Opened 6 years ago
Last modified 12 months ago
#771 new enhancement
omindex: Handle "directory documents"
Reported by: | Olly Betts | Owned by: | Olly Betts |
---|---|---|---|
Priority: | normal | Milestone: | 2.0.0 |
Component: | Omega | Version: | |
Severity: | normal | Keywords: | GoodFirstBug |
Cc: | Blocked By: | ||
Blocking: | Operating System: | All |
Description
Documents from apple iwork (keynote, pages, numbers) can either be a single file or a directory of files. (I think the single file variant is actually a zip file container holding the same files as the directory variant).
As of 1.4.8, omindex can handle the file variant, but currently omindex doesn't consider a directory could be a document.
We'd need a way to indicate that a file-extension-to-mimetype mapping is for a directory, and then check directories whose leafname has an extension against the list of mimetype mappings that are valid for directories. If we get a mimetype, then we should handle that path as a document to index rather than recursing into it.
Change History (7)
comment:1 by , 6 years ago
Cc: | added |
---|---|
Owner: | changed from | to
Status: | new → assigned |
comment:2 by , 6 years ago
Cc: | removed |
---|---|
Owner: | changed from | to
Status: | assigned → new |
comment:3 by , 6 years ago
Owner: | changed from | to
---|---|
Status: | new → assigned |
comment:4 by , 20 months ago
Owner: | changed from | to
---|---|
Status: | assigned → new |
comment:5 by , 20 months ago
I have something that basically works.
Not sure what's best we do about the checksum we store to support collapsing duplicates (seems like we'd have to iterate the directory recursively in a sorted order (which is more awkward to do) and checksum across all the files, or something like that). For now I'm going to leave the checksum blank for directory documents I think, which means duplicates won't get collapsed.
Other issues:
- The size we currently store is what
stat()
reports for the directory - that's somewhat FS dependent, but tends to vary with the number of entries in the directory which isn't really a useful number for our purposes. If we iterated the contents we could sum the sizes of the files to get a better number.
- The mtime and ctime we store are for the directory, which means that modifications to a directory document may not always be correctly detected. It depends how programs which save them do it - if they always create a new directory with a temporary name and then once saved delete the old one and rename we'll be good. If we iterated the contents we could find the newest mtime and newest ctime from among the files inside. For ctime, we also should include the directory itself if we take the user and group from it (as we currently do, and as seems reasonable).
comment:6 by , 20 months ago
I thought of a trick to avoid needing to sort the directory entries in the hash - compute the hash of each file separately and combine the hashes with an associative operator such as modulo addition which gives a final answer which doesn't depend on the order of processing. If we go this route we should probably consult someone who knows more about cryptography to see if this seems a terrible idea. The security of these hashes isn't a huge concern (or else we'd have stopped using md5 here long ago) but we want to avoid weakening the hash in a way which makes chance collisions more likely.
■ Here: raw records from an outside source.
/-- A property that one element's step establishes, from one that every step keeps, and that every step keeps too, holds at the end. -/
theorem forL_establishes {σ α : Type} {P Q : σ → Prop} {f : α → σ → σ} {a : α} (hP : ∀ b s, P s → P (f b s)) (hQ : ∀ b s, Q s → Q (f b s))
    (hmake : ∀ s, P s → Q (f a s)) {l : List α} (ha : a ∈ l) {s : σ} (h : P s) : Q (forL l f s) := by
  induction l generalizing s with
  | nil => exact absurd ha List.not_mem_nil
  | cons b l ih =>
    rcases List.mem_cons.mp ha with rfl | ha
    · exact forL_preserves hQ l (hmake s h)
    · exact ih ha (hP b s h)

/-- Every die of a list is armed, its active version as it was. -/
theorem armTables_armed {v d : Nat} (hv : v < 2 ^ 16) {l : List Nat} (hd : d ∈ l) (s : State) :
    (forL l (fun e s => s.armTable e v) s).Armed d v (s.activeVer d) := by
  refine forL_establishes (P := fun t : State => t.activeVer d = s.activeVer d) (Q := fun t : State => t.Armed d v (s.activeVer d)) (fun e t ht => ?_)
    (fun e t ht => ?_) (fun t ht => ?_) hd rfl
  · by_cases he : e = d
    · subst he
      exact (State.armTable_armed hv t e).2.2.trans ht
    · exact (State.armTable_versions_ne he t v).2.2.trans ht
  · by_cases he : e = d
    · subst he
      have harmed := State.armTable_armed hv t e
      rwa [ht.2.2] at harmed
    · obtain ⟨hpend, hinactive, hactive⟩ := State.armTable_versions_ne he t v
      exact ⟨hpend.trans ht.1, hinactive.trans ht.2.1, hactive.trans ht.2.2⟩
  · exact ht ▸ State.armTable_armed hv t d

/-- The registers that say whether a die is in service, and those of its switch, lie outside the fault tables. -/
theorem State.putTables_die {s : State} {l : List (Nat × List Nat)} (hl : ∀ t ∈ l, t.1 < 144 ∧ t.2.length = 196) {d : Nat} (hd : d < 144) :
    (s.putTables l).dieAbsent d = s.dieAbsent d ∧ (s.putTables l).activeVer d = s.activeVer d := by
  have hregion : regionOf d < 16 := by
    unfold regionOf
    omega
  have hrd {f : Field} (hf : outsideTables f) : (s.putTables l).rd f = s.rd f := State.rd_putTables hf hl
  have hhole := hrd (f := GLB_HOLE_DIE.HOLE (d / 32)) (fun e he => by dsimp only [GLB_HOLE_DIE.HOLE]; omega)
  have hrgnHole := hrd (f := GLB_HOLE_RGN.HOLE) (fun e he => by dsimp only [GLB_HOLE_RGN.HOLE]; omega)
  have hstate := hrd (f := RGN_PWR_STAT.STATE (regionOf d)) (fun e he => by dsimp only [RGN_PWR_STAT.STATE]; omega)
  have hactive := hrd (f := CD_RT_CTL.ACTIVE d) (fun e he => by dsimp only [CD_RT_CTL.ACTIVE]; omega)
  have hver0 := hrd (f := CD_RT_VER.VER0 d) (fun e he => by dsimp only [CD_RT_VER.VER0]; omega)
  have hver1 := hrd (f := CD_RT_VER.VER1 d) (fun e he => by dsimp only [CD_RT_VER.VER1]; omega)
  exact ⟨by rw [State.dieAbsent, State.dieHole, State.rgnState, hhole, hrgnHole, hstate]; rfl, by simp only [State.activeVer, hactive, hver0, hver1]⟩

/-- The state in which the tables of a change are written and every die in service is armed (R173). -/
def State.armed (s : State) (away : Nat → Bool) (tabs : List (Nat × List Byte)) : State :=
  let u := s.putTables (s.makeTables away tabs)
  forL u.diesIn (fun e t => t.armTable e (s.net.nextVer % 2 ^ 16)) u

theorem State.changeTables_eq (s : State) (away : Nat → Bool) (tabs : List (Nat × List Byte)) : s.changeTables away tabs =
    (s.armed away tabs).updNet (fun n =>
      { n with chg := some { ver := s.net.nextVer % 2 ^ 16, flipped := false }, nextVer := (s.net.nextVer % 2 ^ 16 + 1) % 2 ^ 16 }) := by
  unfold State.changeTables State.armed State.armTable
  rfl

theorem State.armed_regsOnly (s : State) (away : Nat → Bool) (tabs : List (Nat × List Byte)) : RegsOnly s (s.armed away tabs) := by
  have hput : RegsOnly s (s.putTables (s.makeTables away tabs)) := ⟨_, rfl⟩
  exact forL_preserves (P := RegsOnly s) (fun e t ht => ht.trans (t.armTable_regsOnly e _)) _ hput
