-- ==== Sys2Proof/Machine/Reassembly.lean ====
section
/-!
DEFINITION. The Reassembly Buffer (42_reassembly.md): `FindSync`, `Trim`, `Classify`, `Drain` and `Feed`.
-/

namespace Sys2Proof.Machine

/-- `FindSync` (R101): the position of the first sync pair. -/
def findSync (P : Params) : List Byte → Option Nat
  | [] => none
  | x :: rest =>
    if x = P.sync0 ∧ rest.head? = some P.sync1 then some 0 else (findSync P rest).map (· + 1)

/-- `Trim` (R102): discard every byte that cannot be the start of a frame. -/
def trim (P : Params) (s : Memory) : Memory :=
  match findSync P s with
  | some p => s.advance p
  | none => if s.getLast? = some P.sync0 then [P.sync0] else []

/-- `Classify` (R103), for a sequence that starts with the sync pair; the tests in the order of R134. The candidate is cut to
its declared length before `Decode` sees it (C2). The last line is `|s| < 6`: the length bytes are not all present. -/
def classify (P : Params) (s : Memory) : Verdict :=
  match s with
  | _ :: _ :: _ :: _ :: lo :: hi :: _ =>
    if P.maxpay < lenOf lo hi then .reject .lenOverMax
    else if s.length < lenOf lo hi + overhead then .wait
    else
      match decodeFrame P (s.take (lenOf lo hi + overhead)) with
      | .frame f => .accept f (lenOf lo hi + overhead)
      | .noFrame _ => .reject .badCksum
  | _ => .wait

/-- The loop of `Drain` (R104), at most `n` iterations of it. -/
def drainLoop (P : Params) : Nat → Memory → List Frame × Memory
  | 0, s => ([], s)
  | n + 1, s =>
    let t := trim P s
    if t.length < 2 then ([], t)
    else
      match classify P t with
      | .wait => ([], t)
      | .accept f k => let r := drainLoop P n (t.advance k); (f :: r.1, r.2)
      | .reject _ => drainLoop P n t.resync

/-- `Drain` (R104): the frames found, in order, and the tail to keep. R105 bounds its loop by `|s| + 1` iterations
(log entry 15). -/
def drain (P : Params) (s : Memory) : List Frame × Memory := drainLoop P (s.length + 1) s

/-- What `PUSHB x` does to the accumulator: append first, then scan (R44, R107). -/
def pushByte (P : Params) (acc : Memory) (x : Byte) : List Frame × Memory := drain P (acc.append x)

/-- `Feed` (R109): the bytes of a chunk one after the other, the frames of each in order. -/
def feed (P : Params) (acc : Memory) : List Byte → List Frame × Memory
  | [] => ([], acc)
  | x :: rest =>
    let r := pushByte P acc x
    let q := feed P r.2 rest
    (r.1 ++ q.1, q.2)

end Sys2Proof.Machine
end

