-- ==== Sys2Proof/Tests/Slice0.lean ====
section
/-!
SUPPORT. Tests of the model's own, each with its source, and a witness for the hypotheses of every statement that has some.
The expected values are the spec's worked examples and vectors (95_test_vectors.md) or read off its encodings.
-/

namespace Sys2Proof.Tests

open Machine

/-- The spec's default instance. -/
abbrev P : Params := Config.params

/-- V-E1, the source's scenario 1, and its frame. -/
def rawE1 : List Byte := [0xB5, 0x62, 0xFF, 0x22, 0x00, 0x00, 0x21, 0x62]
def frameE1 : Frame := ⟨0xFF, 0x22, []⟩

/-- V-E2 and its frame. -/
def rawE2 : List Byte := [0xB5, 0x62, 0x06, 0x01, 0x03, 0x00, 0x01, 0x02, 0x03, 0x10, 0x49]
def frameE2 : Frame := ⟨0x06, 0x01, [0x01, 0x02, 0x03]⟩

/-- V-E5. -/
def rawE5 : List Byte := [0xB5, 0x62, 0x01, 0x02, 0x00, 0x00, 0x03, 0x0A]
def frameE5 : Frame := ⟨0x01, 0x02, []⟩

/-- A state with a given accumulator and nothing emitted. -/
def withAcc (acc : Memory) : State := { State.reset with acc := acc }

/-- A state with the given words at ready edges. -/
def withWords (ws : List PortWord) : State := { State.reset with input := readyEdges ws }

/-! ## Well-formedness: a well-formed term, and an ill-formed one for each check -/

theorem test_frame_wellFormed : (Instr.frame 0x06 0x01 0x03 0x00 [1, 2, 3] 0x10 0x49).wellFormed P = true := by decide
theorem test_frame_length_refused : (Instr.frame 0x06 0x01 0x02 0x00 [1, 2, 3] 0x10 0x49).wellFormed P = false := by decide
theorem test_frame_checksum_refused : (Instr.frame 0x06 0x01 0x03 0x00 [1, 2, 3] 0x10 0x48).wellFormed P = false := by decide
/-- V-E10: 505 payload bytes, length and checksum right. -/
theorem test_frame_oversize_refused :
    (Instr.frame 0x01 0x01 0xF9 0x01 (List.replicate 505 0) 0xFC 0x16).wellFormed P = false := by decide +kernel
theorem test_outrec_wellFormed : (Instr.outrec 0x06 0x01 0x03 0x00 [1, 2, 3]).wellFormed P = true := by decide
theorem test_outrec_length_refused : (Instr.outrec 0x06 0x01 0x00 0x03 [1, 2, 3]).wellFormed P = false := by decide
theorem test_outrec_oversize_refused :
    (Instr.outrec 0x01 0x01 0xF9 0x01 (List.replicate 505 0)).wellFormed P = false := by decide +kernel

/-! ## Decoding: words written out from R52, R54, R55 and R62, bit by bit -/

/-- `rst` = 1, the rest ignored. -/
theorem test_decode_reset : decodePort 0b1000000000 = .reset ∧ decodePort 0b1111111111 = .reset := by decide
/-- `rst` = 0, `in_valid` = 1, `in_data` = 1011 0101: bit 7 is the leftmost. -/
theorem test_decode_pushb : decodePort 0b0110110101 = .pushb 0b10110101 := by decide
/-- `rst` = 0, `in_valid` = 0, the rest ignored. -/
theorem test_decode_idle : decodePort 0b0000000000 = .idle ∧ decodePort 0b0011111111 = .idle := by decide
/-- `PUSH 62 FF`: two `PUSHB` words. -/
theorem test_decode_push : decodePortWords [0b0101100010, 0b0111111111] = .ok (.push [0x62, 0xFF]) := by rfl
theorem test_decode_push_and_idle : decodePortWords [0b0101100010, 0b0000000000] = .error .notOneOperation := by rfl
/-- V-E2: sync pair, class 06, id 01, length 3 low byte first, payload, checksum A 10, checksum B 49. -/
theorem test_decode_frame :
    decode P (.wire rawE2) = .ok (.frame 0x06 0x01 0x03 0x00 [0x01, 0x02, 0x03] 0x10 0x49) := by rfl
/-- V-X13. -/
theorem test_decode_frame_refused :
    decode P (.wire [0xB5, 0x62, 0xFF, 0x22, 0x00, 0x00, 0x21, 0x63]) = .error (.noFrame .badCksum) := by rfl
/-- The record of program P2. -/
theorem test_decode_outrec :
    decode P (.out [0x06, 0x01, 0x03, 0x00, 0x01, 0x02, 0x03]) = .ok (.outrec 0x06 0x01 0x03 0x00 [1, 2, 3]) := by rfl
/-- The canonical words of R52 through the host's table word. -/
theorem test_table_words :
    decodeTableWord 16 0x200 = some .reset ∧ decodeTableWord 16 0x1B5 = some (.pushb 0xB5) ∧
    decodeTableWord 16 0x000 = some .idle ∧ decodeTableWord 16 0x400 = none := by decide
/-- Six header bytes with everything after them 0: the valid frame of V-E4. -/
theorem test_table_frame : decodeTableWord 48 0x62B5 = some (.frame 0 0 0 0 [] 0 0) := by decide
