-- ==== Sys2Proof/Laws/PerInstr.lean ====
section
/-! SUPPORT. Statements about every command as syntax, one lemma per constructor. -/

namespace Sys2Proof.Laws.Encoding

/-- The fixed bits of a command's word are those of its row of the opcode table: OP in bits 31:24, zeros in every
must-be-zero bit (spec/30_encoding.md R72 to R77, R79). -/
def Statement (i : Instr) : Prop := encode i &&& (rowOf i).mask = (rowOf i).pattern

/-- Format D: OP, eight zeros, the immediate. -/
theorem fixed_imm (r : Row) (imm : BitVec 16) (h : r.mask = 0xFFFF0000) :
    (r.opcode ++ 0#8 ++ imm) &&& r.mask = r.pattern := by
  refine BitVec.eq_of_getLsbD_eq fun i hi => ?_
  simp only [h, Row.pattern, BitVec.getLsbD_and, BitVec.getLsbD_append]
  interval_cases i <;> simp

/-- Format M: OP, the address, the data byte. -/
theorem fixed_addr (r : Row) (addr : BitVec 16) (data : Byte)
    (h : r.mask = 0xFF000000 ∨ r.mask = 0xFF0000FF ∧ data = 0) : (r.opcode ++ addr ++ data) &&& r.mask = r.pattern := by
  refine BitVec.eq_of_getLsbD_eq fun i hi => ?_
  rcases h with h | ⟨h, rfl⟩ <;> simp only [h, Row.pattern, BitVec.getLsbD_and, BitVec.getLsbD_append] <;>
    interval_cases i <;> simp

theorem lcfg (ln : LineId) (v : Bit) : Statement (.lcfg ln v) := by cases ln <;> cases v <;> rfl

theorem lrd (ln : LineId) : Statement (.lrd ln) := by cases ln <;> rfl

theorem lwr (ln : LineId) (v : Bit) : Statement (.lwr ln v) := by cases ln <;> cases v <;> rfl

theorem sbit (b : Bit) : Statement (.sbit b) := by cases b <;> rfl

theorem rbit : Statement .rbit := rfl

theorem sbyte (imm : BitVec 16) : Statement (.sbyte imm) := fixed_imm .sbyte imm rfl

theorem rbyte : Statement .rbyte := rfl

theorem enable : Statement .enable := rfl

theorem disable : Statement .disable := rfl

theorem wfs : Statement .wfs := rfl

theorem sblk (len : BitVec 16) : Statement (.sblk len) := fixed_imm .sblk len rfl

theorem rblk (cap : BitVec 16) : Statement (.rblk cap) := fixed_imm .rblk cap rfl

theorem bufw (addr : BitVec 16) (data : Byte) : Statement (.bufw addr data) := fixed_addr .bufw addr data (.inl rfl)

theorem bufr (addr : BitVec 16) : Statement (.bufr addr) := fixed_addr .bufr addr 0 (.inr ⟨rfl, rfl⟩)

theorem reqfl : Statement .reqfl := rfl

theorem listf : Statement .listf := rfl

theorem sendf : Statement .sendf := rfl

theorem retrf : Statement .retrf := rfl

end Sys2Proof.Laws.Encoding
end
comment:7 by , 12 months ago
Milestone: | 1.4.x → 2.0.0 |
---|
Postponing. Once done this can probably be backported to the current stable series.
No activity for four years, and it'd be good to sort this out so taking on this ticket.
Not sure what's best we do about the checksum we store to support collapsing duplicates (seems like we'd have to iterate the directory recursively in a sorted order and checksum across all the files, or something like that). For now I'm going to leave the checksum blank for directory documents I think, which means duplicates won't get collapsed.